When Marty Cordova attended the Southern Nevada Sports Hall of Fame induction ceremonies in 2013 to watch his good friend Dana White be enshrined, White said to Cordova, “Dude, you need to be in this.”

On Friday, the former Bishop Gorman baseball standout who went on to play nine major league seasons joins White in the hall as part of the Class of 2016 at Orleans Arena. Cordova joins Frank Mir, Sig Rogich and the 1998 UNLV national champion men’s golf team as this year’s inductees.

“I’m not a big individual awards kind of guy,” Cordova, 46, said. “But growing up here and going in with all the greats from all the sports, it’s very humbling.”

Cordova’s baseball career nearly ended before it ever got going. He had starred at third base at Gorman and he was selected by the San Diego Padres in the eighth round of the 1987 MLB Draft. But he was leaning toward a career in sports medicine and was going to go to college.

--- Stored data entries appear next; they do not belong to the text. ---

/-- Why a domain refuses (Table PWR-3). -/
def refusal (s : State) (t d : Nat) : Option Nat :=
  if 4 ≤ d ∧ d ≤ 7 then
    if s.anyZone then some 1
    else if s.facets.kernels.any fun e => e.2.run && (quarter d).contains e.2.facet then some 2 else none
  else if d = 9 ∧ t ≥ 2 then
    if s.ports.port.any (fun p => p.st ≠ 0) || (List.range 64).any (fun r => routeOn (s.reg (aRoute r))) then some 3 else none
  else if d = 3 ∧ t ≥ 2 then (if (List.range 4).any (fun k => portInUse s k) then some 4 else none)
  else if d = 8 then (if s.loupe.job.isSome then some 5 else none)
  else none

/-- Count a refusal (R422). -/
def State.countRefusal (s : State) (d reason t : Nat) : State :=
  let n := min 0xFFFF (nth 0 s.power.refuse d + 1)
  (({ s with power := { s.power with refuse := s.power.refuse.set d n } }).setReg (aPmu + 0xC) (wordN (t * 2 ^ 16 + reason * 2 ^ 8 + d))).raise
    (aPmu + 4) 1

/-- An aborted entry has woken what it stopped. -/
def State.undone (s : State) (t d reason : Nat) : State :=
  let s1 := { s with power := { s.power with job := none, target := s.power.st } }
  (s1.countRefusal d reason t).pwrResult t 1 d reason

/-- An entry aborts: the domain that was asked goes on, and the stopped ones are woken. -/
def State.abortEntry (s : State) (d reason : Nat) : State :=
  match s.power.job with
  | some (.entry t ask stopped _) =>
    let s0 := { s with power := { s.power with tell := if s.pairEn && reason != 9 then some d else s.power.tell } }
    let s1 := match ask with | a :: _ => s0.setDom a (domCond s.power.st a) | [] => s0
    match stopped with
    | [] => s1.undone t d reason
    | x :: _ => (s1.setJob (some (.undo t stopped d reason))).setDom x 4
  | _ => s

/-- A state request begins at a boundary. -/
def State.pwrBegin (s : State) (t : Nat) : State :=
  if s.power.job.isSome then s
  else if t = s.power.st then s.pwrResult t 0 0xFF 0
  else if t > s.power.st then
    let s1 := { s with power := { s.power with target := t, wakeAfter := false } }
    match toAsk s1 t with
    | [] => (s1.pwrResult t 0 0xFF 0).enterState t
    | ask => s1.askNext t ask []
  else
    let s1 := { s with power := { s.power with target := t } }
    match toWake s1 t with
    | [] => (s1.enterState t).pwrResult t 0 0xFF 0
    | d :: l => (s1.setJob (some (.back t (d :: l) none))).setDom d 4

/-- DOMAIN_GRANT. -/
def execDomainGrant (d : Fin 11) (s : State) : Host.Outcome State Fault Refusal :=
  match s.power.job with
  | some (.entry t (a :: rest) stopped _) =>
    if a ≠ d.val ∨ (refusal s t d.val).isSome then .next s
    else
      let s0 := if rest.isEmpty then s.pwrResult t 0 0xFF 0 else s
      let s1 := (s0.setDom a (domCond t a)).setDemand a false
      let s2 := if domCond t a = 0 then s1.domOff a else s1.domReduce a
      .next (s2.askNext t rest (a :: stopped))
  | _ => .next s

/-- DOMAIN_DELAY: the domain asks again; nothing changes until it answers. -/
def execDomainDelay (_d : Fin 11) (s : State) : Host.Outcome State Fault Refusal := .next s

/-- A domain that is asked refuses. -/
def State.refuses (s : State) (d reason : Nat) : State :=
  match s.power.job with
  | some (.entry _ (a :: _) _ _) => if a = d then s.abortEntry d reason else s
  | _ => s

/-- Whether a DMA channel runs. -/
def dmaRuns (s : State) : Bool := s.dma.ch.any fun c => c.job ≠ .idle

/-- DOMAIN_DELAY_EXPIRED. -/
def execDomainDelayExpired (d : Fin 11) (s : State) : Host.Outcome State Fault Refusal :=
  .next (s.refuses d.val (if d.val = 10 && dmaRuns s then 6 else 7))

/-- DOMAIN_REFUSE: a reason of Table PWR-3 whose condition holds. -/
def execDomainRefuse (d : Fin 11) (reason : Fin 12) (s : State) : Host.Outcome State Fault Refusal :=
  match refusal s s.power.target d.val with
  | some r => .next (if r = reason.val then s.refuses d.val r else s)
  | none => .next s

/-! ### Waking (R425 to R427) -/

/-- The next domain of a return or an undoing is woken, or it ends. -/
def State.wakeNext (s : State) : State :=
  match s.power.job with
  | some (.undo t left d reason) =>
    match left with
    | [] => s.undone t d reason
    | x :: _ => s.setDom x 4
  | some (.back t left failed) =>
    match left with
    | [] => (s.enterState t).pwrResult t 0 (failed.getD 0xFF) (if failed.isSome then 10 else 0)
    | x :: _ => s.setDom x 4
  | _ => s

/-- The domain at the head of a job is done with. -/
def State.dropHead (s : State) (d : Nat) (bad : Bool) : State :=
  match s.power.job with
  | some (.undo t (x :: left) r q) => if x = d then (s.setJob (some (.undo t left r q))).wakeNext else s
  | some (.back t (x :: left) f) => if x = d then (s.setJob (some (.back t left (if bad then some d else f)))).wakeNext else s
  | _ => s

/-- What a domain becomes when it is ready. -/
def readyCond (s : State) (d : Nat) : Nat :=
  match s.power.job with
  | some (.back t (x :: _) _) => if x = d then domCond t d else if nth false s.power.demand d then 1 else domCond s.power.st d
  | _ => if nth false s.power.demand d then 1 else domCond s.power.st d

/-- A waking domain is ready: it takes its condition, and what waits for it goes on. -/
def State.domReady (s : State) (d : Nat) : State :=
  if s.dom d ≠ 4 then s
  else
    let c := readyCond s d
    let s1 := if d = 10 && s.mem.dramFailed then s.dramFresh else s
    let s2 := (s1.setDom d c).domUp d
    let s3 := if c = 0 then s2.domOff d else if c = 2 ∨ c = 3 then s2.domReduce d else s2
    s3.dropHead d false

/-- Power-good (or lock, where `lock`) came late: the domain is off and FAILED. -/
def State.domLate (s : State) (d : Fin 11) (lock : Bool) : State :=
  if s.dom d.val ≠ 4 then s
  else
    let s1 := ((s.setDom d.val 6).setDemand d.val false).domOff d.val
    let s2 := (s1.raise (aPmu + 4) 2).report { cls := 0x80, dev := true, inst := d.val, detail := [wordN (b2n lock)] }
    let s3 := s2.event 0x8C01 ([BitVec.ofNat 8 d.val, BitVec.ofNat 8 (b2n lock)] ++ zeros 2)
    let s4 := if d.val = 10 then s3.dramFail 2 false else s3
    s4.dropHead d.val true

/-- A domain that may be retried (R427, Table MEM-4). DEDUCED, log 171. -/
def mayRetry (s : State) (d : Nat) : Bool := decide (2 ≤ d) && decide (d ≤ 10) && (s.dom d == 6 || (d == 10 && s.mem.dramFailed && s.dom d ≠ 4))

/-- A FAILED domain is woken again. -/
def State.retryDomain (s : State) (d : Nat) : State := if mayRetry s d then s.setDom d 4 else s

/-- PMU_RETRY_WRITE. -/
def execPmuRetryWrite (v : Word) (s : State) : Host.Outcome State Fault Refusal := guarded (aPmu + 0x1C) v (s.retryDomain (wbits v 0 4))

/-- A wake source fires (R423, R425). It replaces a request that waits for its boundary; while a change of point runs, the return
waits for it. DEDUCED, log 207. -/
def State.wakeSource (s : State) : State :=
  match s.power.job with
  | some (.entry ..) => s.abortEntry 0 8
  | none => if s.power.st = 0 then s else s.pwrBegin 0
  | some (.undo ..) | some (.back ..) => s
  | some (.begin' _) => if s.power.st = 0 then s else (s.setJob none).pwrBegin 0
  | some _ => { s with power := { s.power with wakeAfter := true } }

/-- WAKE_N_EDGE. -/
def execWakeNEdge (s : State) : Host.Outcome State Fault Refusal :=
  .next (if wbit (s.reg (aPmu + 0x20)) 0 then s.wakeSource else s)

/-- A magic frame of port `k` (R273). -/
def isMagic (s : State) (k : Nat) (bs : List Byte) : Bool :=
  let f := parseFrame bs
  let pat := List.replicate 6 (0xFF : Byte) ++ (List.replicate 16 (beBytes 6 (unitMac s k))).flatten
  (f.dst == unitMac s k || f.dst == bcast) && (List.range (bs.length + 1)).any fun i => (bs.drop i).take 102 == pat

/-- A KCP wake frame of port `k`; its tag is not checked. -/
def isKcpWake (s : State) (k : Nat) (bs : List Byte) : Bool :=
  match parseIp (parseFrame bs) with
  | none => false
  | some p =>
    let u := parseUdp p
    let b := u.2.2.2
    let n := beAt b 4 4
    p.proto == 17 && p.dst == unitIp s k && u.2.1 == wbits (s.reg (aNet k + 0x28)) 0 16 && beAt b 0 2 == 0x4B43 && beAt b 2 1 == 1 &&
      beAt b 14 2 == 0x0C00 && beAt b 20 1 == 0 && decide (n ≥ 4) && crc32c (b.take (n - 4)) == BitVec.ofNat 32 (beAt b (n - 4) 4)

/-- WAKE_FRAME on NETPORT_4 + k, in SLEEP. -/
def execWakeFrame (k : Fin 2) (bs : List Byte) (s : State) : Host.Outcome State Fault Refusal :=
  let p := 4 + k.val
  let magic := netCtl s p 26 && !s.locked && isMagic s p bs
  let kcp := netCtl s p 27 && isKcpWake s p bs
  if s.power.st = 3 && wbit (s.reg (aPmu + 0x20)) (1 + k.val) && (magic || kcp) then .next s.wakeSource else .next s

/-! ### Operating points (R428 to R431) -/

/-- Core voltage of a point, mV (Table PWR-7). -/
def pointMv (p : Nat) : Nat := nth 800 [800, 720, 650] p

/-- VOUT_COMMAND goes to the regulator. -/
def State.vout (s : State) (p : Nat) : State := ({ s with power := { s.power with voltCmd := p } }).emit (.pmbus 0x21 (pointMv p))

/-- A change of point begins: a lowering at a boundary changes the clock first, a raising commands the voltage first. DEDUCED, log 168. -/
def State.pointBegin (s : State) (p : Nat) : State :=
  if p > 2 then s
  else if p = s.power.point then s.pwrResult (4 + p) 0 0xFF 0
  else if p > s.power.point then ((({ s with power := { s.power with point := p } }).setJob (some (.lowered p)))).vout p
  else (s.setJob (some (.raising p))).vout p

He briefly attended UNLV in the fall of 1987. Fred Dallimore, who was UNLV’s coach then, worked with Cordova and helped him get his confidence back. He was struggling to make the throw across the diamond from third base to first and was ready to give up playing.

“I had a case of the Steve Sax’s,” he said, referring to the former major league infielder who had the yips in trying to make an accurate throw to first base. “I had made up my mind to quit, but Mike Mayne, the coach at Orange Coast College, convinced me to give it another shot.”

The Minnesota Twins selected Cordova in the 10th round of the 1989 draft. He finally made it to the majors in 1995, and hit .277 with 24 home runs and 85 RBIs. He was selected as the American League’s Rookie of the Year, and it appeared that Cordova, now an outfielder, was on his way.

With All-Star teammate Kirby Puckett serving as his mentor and friend, Cordova followed up his rookie season by hitting a career-best .309 with 111 RBIs, 97 runs and 46 doubles. But Cordova had a severe case of plantar fasciitis that was so bad he couldn’t run. He would recover, but he was never the same. He would later have Tommy John surgery on his elbow and had back issues late in his career.

“It was frustrating,” he said of the rash of injuries. “But I was never one to complain, ‘Why me?’ I always appreciated everything baseball gave me.”

Cordova’s nine-year run in the majors ended in 2003 with the Baltimore Orioles.

“Baseball was very good to me,” Cordova said. “The thing I did miss was being at the ballpark, being around the guys, that sense of family you got when you stepped on the field together. But I’m very proud of my career.”

He should be. In 952 games over nine seasons, Cordova had a .274 batting average with 122 home runs and 540 RBIs. He also invested his money wisely, first in real estate, then in Bent Pixels, his software platform company. It oversees digital rights for its clients, including Disney, Bell Media and Mattel, along with more than 20,000 individual YouTube accounts whose activation generates more than 500 million monthly views.

“Digital is the future for how we get our information,” Cordova said. “It’s an exciting and fun business to be part of, and things are going great.”

Cordova is fine not being around baseball on a regular basis. But Friday, he’ll enjoy revisiting his former life as a major leaguer at the hall of fame.

“It’s a great organization,” he said. “I’m very humbled to be honored and join so many great local sports figures.”